Using the QCP and specifying a 90% lower confidence level, a warranty
time of 4436.5 hr is estimated.

- The warranty time
for this component is estimated to be 4,436.5 hr at a 90% lower
confidence bound. This is much less than the 1 year warranty time
required (almost 6 months). Thus, the desired warranty is not met. In
this case, the following four options are available:
- Redesign
- Reduce the
confidence level
- Change the
warranty policy
- Test additional
units at stress levels closer to the use level
- Including the
unrelated failure of 0.3 hr at 406 K (by treating it as a suspension at
that time), the following results are obtained:
β
= 2.9658
B = 10679.57
C = 2.39662E-9
These results are
identical to the ones with the unrelated failure excluded. A small
difference can be seen only if more significant digits are considered.
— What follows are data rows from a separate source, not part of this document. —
-- ==== Sys2Proof/Machine/PortRows.lean ====
section
/-! DEFINITION. The meanings of the journal port rows: the grant and the completions. -/

namespace Sys2Proof.Machine

/-- ARBITER_GRANT (R20, R21): the arbiter grants one waiting operation. A block transfer refused NOT_OWNER ends its command, so
a held frame is taken (R157). -/
def execArbiterGrant (s : State) : Result := whenRunningHeld arbitrate s

/-- RECORD_WRITE_COMPLETION (R15, R50, R57): a record write completes. -/
def execRecordWriteCompletion (port : Fin 8) (status : Status) (s : State) : Result :=
  whenRunningHeld (fun s => settleCoreReset (recordWriteEnds port status s)) s

/-- RECORD_READ_COMPLETION (R67, R68): a record read completes. -/
def execRecordReadCompletion (port : Fin 8) (status : Status) (data : PortData) (s : State) : Result :=
  whenRunningHeld (fun s => settleCoreReset (settleRollback (recordReadEnds port status data s))) s

/-- What the end of a block transfer can bring about in its step: a COMMIT drain (R29), a failure that waited for it (R79), and a
journal step (R171). -/
def afterBlockTransfer (s : State) : State := settleCoreReset (settleRollback (settleDrain s))

/-- BLOCK_READ_COMPLETION (R89). -/
def execBlockReadCompletion (port : Fin 8) (status : Status) (data : PortData) (s : State) : Result :=
  whenRunningHeld (fun s => afterBlockTransfer (blockReadEnds port status data s)) s

/-- BLOCK_WRITE_COMPLETION (R89). -/
def execBlockWriteCompletion (port : Fin 8) (status : Status) (s : State) : Result :=
  whenRunningHeld (fun s => afterBlockTransfer (blockWriteEnds port status s)) s

/-- UNMATCHED_JOURNAL_COMPLETION (R22): a completion that matches no operation the chip holds is discarded. -/
def execUnmatchedJournalCompletion (_ : Fin 8) (_ : Status) (s : State) : Result := .next s

end Sys2Proof.Machine
end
The warranty time with the 90% lower 1-sided confidence bound was
estimated to be:
T = 11.977.729 hr
TL= 4436.46 hr
Again, the difference
is negligible. This is due to the very early time at which this
unrelated failure occurred.
- The analysis is
repeated treating the unrelated failure at 500 hr as a suspension, with
the following results:
β
= 3.0227
B = 10959.52
C = 1.23808E-9
In this case, the
results are very different. The warranty time with the 90% lower 1-sided
confidence bound is estimated to be:
T = 13780.208 hr
TL
= 5303.67 hr
It can be seen that
in this case, it would be a mistake to neglect the unrelated failure. In
doing this, we would actually underestimate the warranty time. The
important observation in this example is that every piece of life
information is crucial. In other words, unrelated failures also provide
information about the life of the product. An unrelated failure
occurring at 500 hr indicates that the product has survived for that
period of time under the particular stress level, thus ignoring it would
be a mistake. On the other hand, it would also be a mistake to treat
this data point as a failure since the failure was caused by the failure
of the test equipment.
|